Brief Check In

So I just wanted to get some more thoughts down, since this period of time is both weird and unsettling, and also deeply familiar.

It's weird and unsettling because I thought by now, I'd never again have to feel so scattered and unsure. It's familiar, because once again for the millionth time in my life it feels, I am scattered and unsure.

But of course it's not the same, because this time around I pay my bills on time, Hydro Quebec isn't going to track my down at work to tell me I owe them 2600 dollars. I am not going to hop on a plane and go to BC on a whim to chase the woman of my dreams either.

But I feel the weight of my obligations, and my dreams pressing down on me and the typical response is to run away.

It's weird isn't it, to have dreams and ambitions and to want to run away from those too.

I am too much for myself sometimes. I wish I had smaller aspirations, or at least that my aspirations didn't make such an insistent chorus. You have to be doing some awesome YESTERday, stop putting things off until tomorrow. DO it NOW.

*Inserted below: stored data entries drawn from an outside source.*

/-- VSUB. -/
def execVsub (sid : Sid) (run : Nat) (s : State) : Host.Outcome State Fault Refusal :=
  veRow sid run 0x21 s (veMap true false sameTy intTy (veBin (fun e x => intResult e x.idx (sInt x.a - sInt x.b))
    fun m a b => (addRm (rmOf m) a b.negate, flagIf (addInvalid a b.negate) fNV)))

/-- VMUL: INT32 keeps the low 32 bits. -/
def execVmul (sid : Sid) (run : Nat) (s : State) : Host.Outcome State Fault Refusal :=
  veRow sid run 0x22 s (veMap true false sameTy never (veBin (fun _ x => (unsigned 32 (sInt x.a * sInt x.b), 0))
    fun _ a b => (a.mul b, flagIf (mulInvalid a b) fNV)))

/-- a × b + c, rounded once, with the product negated for `VFNMA`; the invalid flag of ∞ × 0 with a NaN c is free, as the standard leaves
it (log entry 2). -/
def fmaEl (neg : Bool) (e : VeEnv) (m : Mode) (x : ElArgs) : Nat × BitVec 8 :=
  let ty := e.w.ty
  let a := elNum m ty x.a
  let b := elNum m ty x.b
  let c := elNum m ty x.c
  let p := if neg then (a.mul b).negate else a.mul b
  let nv := if mulInvalid a b then (!c.isNan || freshEl e x.idx % 2 == 1) else addInvalid p c
  fpResult m ty (elSig ty x.a || elSig ty x.b || elSig ty x.c) (addRm (rmOf m) p c, flagIf nv fNV)

def execVfma (sid : Sid) (run : Nat) (s : State) : Host.Outcome State Fault Refusal :=
  veRow sid run 0x23 s (veMap true true sameTy (fun _ => true) (fmaEl false))
def execVfnma (sid : Sid) (run : Nat) (s : State) : Host.Outcome State Fault Refusal :=
  veRow sid run 0x24 s (veMap true true sameTy (fun _ => true) (fmaEl true))

/-- VDIV. -/
def execVdiv (sid : Sid) (run : Nat) (s : State) : Host.Outcome State Fault Refusal :=
  veRow sid run 0x25 s (veMap true false sameTy never (veBin (fun _ _ => (0, 0)) fun _ a b => divNum a b))

/-- VSQRT. -/
def execVsqrt (sid : Sid) (run : Nat) (s : State) : Host.Outcome State Fault Refusal :=
  veRow sid run 0x26 s (veMap false false sameTy never (veUn fun _ a => sqrtNum a))

/-- VMIN. -/
def execVmin (sid : Sid) (run : Nat) (s : State) : Host.Outcome State Fault Refusal :=
  veRow sid run 0x27 s (veMap true false sameTy never (veBin (fun _ x => (unsigned 32 (min (sInt x.a) (sInt x.b)), 0)) fun _ a b => (minNum a b, 0)))

/-- VMAX. -/
def execVmax (sid : Sid) (run : Nat) (s : State) : Host.Outcome State Fault Refusal :=
  veRow sid run 0x28 s (veMap true false sameTy never (veBin (fun _ x => (unsigned 32 (max (sInt x.a) (sInt x.b)), 0)) fun _ a b => (maxNum a b, 0)))

/-- Sign bit of a floating-point `TY`. -/
def signBit (ty : Nat) : Nat := if ty = 1 then 2 ^ 15 else 2 ^ 31

/-- VABS: by the sign bit; of the most negative INT32 the spec states no value (log entry 2). -/
def execVabs (sid : Sid) (run : Nat) (s : State) : Host.Outcome State Fault Refusal :=
  veRow sid run 0x29 s (veMap false false sameTy intTy fun e m x =>
    if e.w.ty = 2 then intResult e x.idx (sInt x.a).natAbs else (moveEl m e.w.ty (x.a % signBit e.w.ty), moveFl e.w.ty x.a))

/-- VNEG. -/
def execVneg (sid : Sid) (run : Nat) (s : State) : Host.Outcome State Fault Refusal :=
  veRow sid run 0x2A s (veMap false false sameTy intTy fun e m x =>
    if e.w.ty = 2 then intResult e x.idx (-sInt x.a) else (moveEl m e.w.ty (x.a ^^^ signBit e.w.ty), moveFl e.w.ty x.a))

/-- `TY` of a type code in `SC`. -/
def tyOfCode (c : Nat) : Nat := if c = 7 then 1 else if c = 9 then 2 else 0

/-- VCVT. -/
def execVcvt (sid : Sid) (run : Nat) (s : State) : Host.Outcome State Fault Refusal :=
  veRow sid run 0x2B s (veMap false false (fun w => tyOfCode w.sc) never fun e m x =>
    let r := convTo m (tyOfCode e.w.sc) (elNum m e.w.ty x.a)
    (r.1, r.2 ||| flagIf (elSig e.w.ty x.a) fNV))

/-- VRNDI: roundToIntegralExact; in fast mode it raises no flag. -/
def execVrndi (sid : Sid) (run : Nat) (s : State) : Host.Outcome State Fault Refusal :=
  veRow sid run 0x2C s (veMap false false sameTy never fun e m x =>
    let a := elNum m e.w.ty x.a
    let v := toIntegral (rmOf m) a
    let c := encodeFloat (tyFmt e.w.ty) (outMode m (tyFmt e.w.ty) v).1
    (c, if m.strict then flagIf (elSig e.w.ty x.a) fNV ||| flagIf (a.isFinite && a.ratD != v.ratD) fNX else 0))

/-- Bitwise operations. -/
def veBits (f : Nat → Nat → Nat) : VeEnv → Run → Option VeRes := veMap true false sameTy never fun _ _ x => (f x.a x.b % 2 ^ 32, 0)

def execVand (sid : Sid) (run : Nat) (s : State) : Host.Outcome State Fault Refusal := veRow sid run 0x30 s (veBits fun a b => a &&& b)
def execVor (sid : Sid) (run : Nat) (s : State) : Host.Outcome State Fault Refusal := veRow sid run 0x31 s (veBits fun a b => a ||| b)
def execVxor (sid : Sid) (run : Nat) (s : State) : Host.Outcome State Fault Refusal := veRow sid run 0x32 s (veBits fun a b => a ^^^ b)
/-- VSHL: by b mod 32. -/
def execVshl (sid : Sid) (run : Nat) (s : State) : Host.Outcome State Fault Refusal := veRow sid run 0x33 s (veBits fun a b => a * 2 ^ (b % 32))
/-- VSHR: arithmetic, by b mod 32. -/
def execVshr (sid : Sid) (run : Nat) (s : State) : Host.Outcome State Fault Refusal :=
  veRow sid run 0x34 s (veBits fun a b => unsigned 32 (sInt a / ((2 ^ (b % 32) : Nat) : Int)))

/-- Approximate functions. -/
def veApprox (op : Nat) : VeEnv → Run → Option VeRes :=
  veMap false false sameTy never fun e m x => fpResult m e.w.ty (elSig e.w.ty x.a) (approx op e.w.ty x.a (elNum m e.w.ty x.a))

def execVexp2 (sid : Sid) (run : Nat) (s : State) : Host.Outcome State Fault Refusal := veRow sid run 0x38 s (veApprox 0x38)
def execVlog2 (sid : Sid) (run : Nat) (s : State) : Host.Outcome State Fault Refusal := veRow sid run 0x39 s (veApprox 0x39)
def execVrcp (sid : Sid) (run : Nat) (s : State) : Host.Outcome State Fault Refusal := veRow sid run 0x3A s (veApprox 0x3A)
def execVrsq (sid : Sid) (run : Nat) (s : State) : Host.Outcome State Fault Refusal := veRow sid run 0x3B s (veApprox 0x3B)
def execVtanh (sid : Sid) (run : Nat) (s : State) : Host.Outcome State Fault Refusal := veRow sid run 0x3C s (veApprox 0x3C)

/-! ### Masks (06 R184, R188) -/

/-- Write computed mask bits: element, bit, whether it depends on poison. -/
def putMasks (r : Run) (m : Nat) (l : List (Nat × Bool × Bool)) : Run := l.foldl (fun r x => putMask r m x.1 x.2.1 x.2.2) r

/-- A predicate of `VCMP`; NE and unordered hold of a NaN. -/
def predicate (p : Nat) (a b : Num) : Bool :=
  let un := a.isNan || b.isNan
  if p = 4 then un
  else if un then p == 1
  else if p = 0 then a.eqv b else if p = 1 then !a.eqv b else if p = 2 then a.lt b else !b.lt a

/-- VCMP: LT and LE of a NaN are invalid. -/
def veVcmp (e : VeEnv) (r : Run) : Option VeRes :=
  let m := modeOf e.a r
  let w := e.w
  let es := (activeEls r w).map fun i =>
    let ca := getEl r w.ty w.sa i
    let cb := srcB r w i
    let a := elNum m w.ty ca
    let b := elNum m w.ty cb
    let nv := elSig w.ty ca || elSig w.ty cb || ((w.sc == 2 || w.sc == 3) && (a.isNan || b.isNan))
    ((i, predicate w.sc a b, chooseBad r w i || elBad r w.ty w.sa i || srcBBad r w i), flagIf nv fNV)
  some { run := { putMasks r w.dst (es.map (·.1)) with flags := es.foldl (fun f x => f ||| x.2) r.flags } }
def execVcmp (sid : Sid) (run : Nat) (s : State) : Host.Outcome State Fault Refusal := veRow sid run 0x40 s veVcmp

/-- Mask operations over the active elements. -/
def veMask (two : Bool) (f : Bool → Bool → Bool) (e : VeEnv) (r : Run) : Option VeRes :=
  let w := e.w
  let bad (m i : Nat) : Bool := r.badMask.contains (m * 4096 + i)
  some { run := putMasks r w.dst ((activeEls r w).map fun i =>
    (i, f (maskAt r w.sa i) (maskAt r w.sb i), chooseBad r w i || bad w.sa i || (two && bad w.sb i))) }

def execMand (sid : Sid) (run : Nat) (s : State) : Host.Outcome State Fault Refusal := veRow sid run 0x41 s (veMask true fun a b => a && b)
def execMor (sid : Sid) (run : Nat) (s : State) : Host.Outcome State Fault Refusal := veRow sid run 0x42 s (veMask true fun a b => a || b)
def execMnot (sid : Sid) (run : Nat) (s : State) : Host.Outcome State Fault Refusal := veRow sid run 0x43 s (veMask false fun a _ => !a)

/-- VSEL: every element below `VL` is written; the active ones raise the flag of either operand (06 R188; DEDUCED, log entry 15). -/
def veVsel (e : VeEnv) (r : Run) : Option VeRes :=
  let m := modeOf e.a r
  let w := e.w
  let act := activeEls r w
  some { run := putEls r w.ty w.dst ((List.range r.vl).map fun i =>
    let c := chosen r w i
    let a := getEl r w.ty w.sa i
    let b := srcB r w i
    (i, moveEl m w.ty (if c then a else b), if act.contains i then moveFl w.ty a ||| moveFl w.ty b else 0,
      r.badMask.contains (w.msel * 4096 + i) || if c then elBad r w.ty w.sa i else srcBBad r w i)) }
def execVsel (sid : Sid) (run : Nat) (s : State) : Host.Outcome State Fault Refusal := veRow sid run 0x44 s veVsel

/-! ### The reduction unit (06 R195) -/

/-- A fold: its identity, its combination with the invalid flag, and what it takes of an element. -/
structure Fold where
  ident : Word64
  comb : Word64 → Word64 → Word64 × Bool
  pre : Num → Num

def foldAdd (a b : Word64) : Word64 × Bool := (fp64Add a b, addInvalid (ofFp64 a) (ofFp64 b))
def foldMax (a b : Word64) : Word64 × Bool :=
  (toFp64 (if (ofFp64 a).isNan || (ofFp64 b).isNan then .nan else maxNum (ofFp64 a) (ofFp64 b)), false)
def foldMin (a b : Word64) : Word64 × Bool :=
  (toFp64 (if (ofFp64 a).isNan || (ofFp64 b).isNan then .nan else minNum (ofFp64 a) (ofFp64 b)), false)
def Num.mag : Num → Num
  | .fin _ m => .fin false m
  | .inf _ => .inf false
  | .nan => .nan

def foldSum : Fold := { ident := 0, comb := foldAdd, pre := id }
def foldSsq : Fold := { ident := 0, comb := foldAdd, pre := fun x => x.mul x }
def foldMaxOf : Fold := { ident := 0xFFF0000000000000, comb := foldMax, pre := id }
def foldMinOf : Fold := { ident := 0x7FF0000000000000, comb := foldMin, pre := id }
def foldAmax : Fold := { ident := 0, comb := foldMax, pre := Num.mag }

So i've been going out a lot, 'laying groundwork' but also ingesting a lot of liquors and seeing a lot of people and basically staying one step ahead of the important question. I figure I can get away with this pattern until my job officially ends.

This is the question:

The problem with having so many ambitions, is they aren't really about me, they are about how I want the world to see me.

I know the first week I am not officially employed, I will sit around the house and the weight of the question that is continually flitting about in my head will press on me, until I have cleaned the house from top to bottom, and gone out for a pedicure, and met someone for dinner, and said a bunch of witty things and maybe offered some entirely unnecessary advice.

So that's happening. What else?

I read this amazing post by Roxane Gay about the Hunger Games and about surviving assault, and it reminded me of all the times I had left my body to get through a difficult situation mostly when I was younger.

She writes :

It never crossed my mind to say no or that I should say no, that I could say no. He started pressuring me to have sex with him. I didn’t say no but I didn’t say yes and I did not want to say yes. I wanted to say no but could not because then I would lose him and I would be nothing again.

I remembered when they started offering Wendo classes at my high school the first thing they taught us girls to say was NO in very loud voices, and then ironically to run away.

A cluster of us gathered outside the high school doors, dispiritedly talking about the first class.

"It's called a 'self-defense' course not a 'chicken' course, not a 'yelling dumb shit' class."

Reading Gay's piece I realized I still don't say NO.

I say maybe, I say "I don't know" I say "I'll see what I can do", I say "I need time" I say "I'm not trying to be difficult" "I say it's upsets me when.." I say all sorts of things. Most of them are adult versions of "please don't leave me".

The problem with not knowing how to say 'no' is that it somehow reaches out and poisons saying yes.

So then I sit there, looking at the question: "What do I actually want?" and the answer though scary, seems to start with I want to say NO for a while.

Until I've racked up enough no's that a YES starts to appear out of the murk that is me, trying to satisfy what I imagine are other people's expectations.